Data for this task: Begin
-- ==== Sys2Proof/Tests/Slice0.lean ====
section
/-! SUPPORT. Tests of the model: well-formedness, decoding of words written out from the manual, single steps whose results
were worked out by hand from the rules, and for every statement with hypotheses concrete states and operands that meet
them. -/

namespace Sys2Proof.Tests

open Sys2Proof.Machine Sys2Proof.Safety

/-! # The bench: one strand of 32 lanes on core 0 -/

def hd : Hdr := { neg := false, gi := 7, la := 0, y := false }
def rv (n : Nat) : Opnd := .v (BitVec.ofNat 8 n)
def rs (n : Nat) : Opnd := .s (BitVec.ofNat 6 n)
def rp (n : Nat) : Opnd := .p (BitVec.ofNat 3 n)
def rc (n : Nat) : Opnd := .c (BitVec.ofNat 3 n)
def rk (n : Nat) : Opnd := .k (BitVec.ofNat 3 n)
def rh (n : Nat) : Opnd := .h (BitVec.ofNat 4 n)
def spr (n : Nat) : Opnd := .spr (BitVec.ofNat 7 n)
def im (n : Nat) : Opnd := .imm (BitVec.ofNat 8 n)
def zo : Opnd := .zero

/-- A T3 form without rounding or saturation. -/
def t3 (d a b c : Opnd) (ty : Ty) (opx : Nat) : T3 :=
  { hd := hd, d := d, a := a, b := b, c := c, ty := ty, rnd := .dyn, sat := false, opx := BitVec.ofNat 24 opx }
def i32 (d a : Opnd) (ty : Ty) (opx imm : Nat) : I32 :=
  { hd := hd, d := d, a := a, b := zo, ty := ty, opx := BitVec.ofNat 6 opx, imm := BitVec.ofNat 32 imm }
/-- An M form with no index, no ordering and no replay. -/
def mf (d a : Opnd) (sz opx imm : Nat) : MForm :=
  { hd := hd, d := d, a := a, b := zo, rd := 0, sz := BitVec.ofNat 3 sz, sem := 0, scope := 0, ix := false,
    opx := BitVec.ofNat 8 opx, imm := BitVec.ofNat 24 imm }
def mt (d a b : Opnd) : MTForm :=
  { hd := hd, d := d, a := a, b := b, rd := 0, nc := 1, k1 := zo, k2 := zo, k3 := zo, opx := 0 }
def ef (a b : Opnd) (eng : Nat) : EForm :=
  { hd := hd, d := rs 0, a := a, b := b, prio := 0, fact := 0, det := false, pd := false, c := zo, eng := BitVec.ofNat 28 eng }

/-- The device of `bootStrand`, with the strand widened to 32 lanes and about to execute at PC 1, changed by `g`, and the device by
`f`. -/
def bench (g : Strand → Strand) (f : State → State) : State :=
  let s := bootStrand State.reset
  f (State.modStrand { s with sel := none, cur := { core := 0, strid := 0 } } { core := 0, strid := 0 } fun x =>
    g { x with live := 0xFFFFFFFF, active := 0xFFFFFFFF, pc := 1 })

/-- The plain bench. -/
def plain : State := bench id id

def actsB (i : Instr) (s : State) : Bool :=
  match s.strand? s.cur with
  | none => false
  | some x =>
    mayRun s s.cur x && (x.defer == [] || x.hm) && !windowBlocked s.cycle x i && decodeFault i x == none &&
      (!x.hm || !i.isLane) && !regBad x i && x.passes i && decide ((loopNext x.pc x.lstk).1 < 2 ^ 32)

/-- A case of a witness: an instruction, a device and a further condition on the device and the strand. -/
abbrev Case := Instr × State × (State → Strand → Bool)

/-- The instruction acts on the device, the PC that follows is in range, and the condition holds. -/
def Shown (e : Case) : Prop :=
  ∃ x, Acts e.1 e.2.1 x ∧ NextPcOk x ∧ e.2.2 e.2.1 x = true

def shownB (e : Case) : Bool :=
  actsB e.1 e.2.1 && match e.2.1.strand? e.2.1.cur with | some x => e.2.2 e.2.1 x | none => false

theorem shown_all {l : List Case} (h : l.all shownB = true) : ∀ e ∈ l, Shown e := by
  intro e he
  have h := List.all_eq_true.1 h e he
  simp only [shownB, actsB] at h
  split at h
  · simp_all
  · rename_i x hx
    simp only [hx, Bool.and_eq_true, Bool.or_eq_true, beq_iff_eq, decide_eq_true_eq, Bool.not_eq_true'] at h
    obtain ⟨⟨⟨⟨⟨⟨⟨⟨h1, h2⟩, h3⟩, h4⟩, h5⟩, h9⟩, h6⟩, h7⟩, h8⟩ := h
    exact ⟨x, ⟨⟨hx, h1, h2, h3, h4, h5, h9⟩, h6⟩, h7, h8⟩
Data for this task: End
- [Problem description]: Copy only this part of the entries above: the line with "BitVec.ofNat 24 opx", the line with "BitVec.ofNat 32 imm", and the lines between, all exactly as written.

- [Reply]:
  { hd := hd, d := d, a := a, b := b, c := c, ty := ty, rnd := .dyn, sat := false, opx := BitVec.ofNat 24 opx }
def i32 (d a : Opnd) (ty : Ty) (opx imm : Nat) : I32 :=
  { hd := hd, d := d, a := a, b := zo, ty := ty, opx := BitVec.ofNat 6 opx, imm := BitVec.ofNat 32 imm }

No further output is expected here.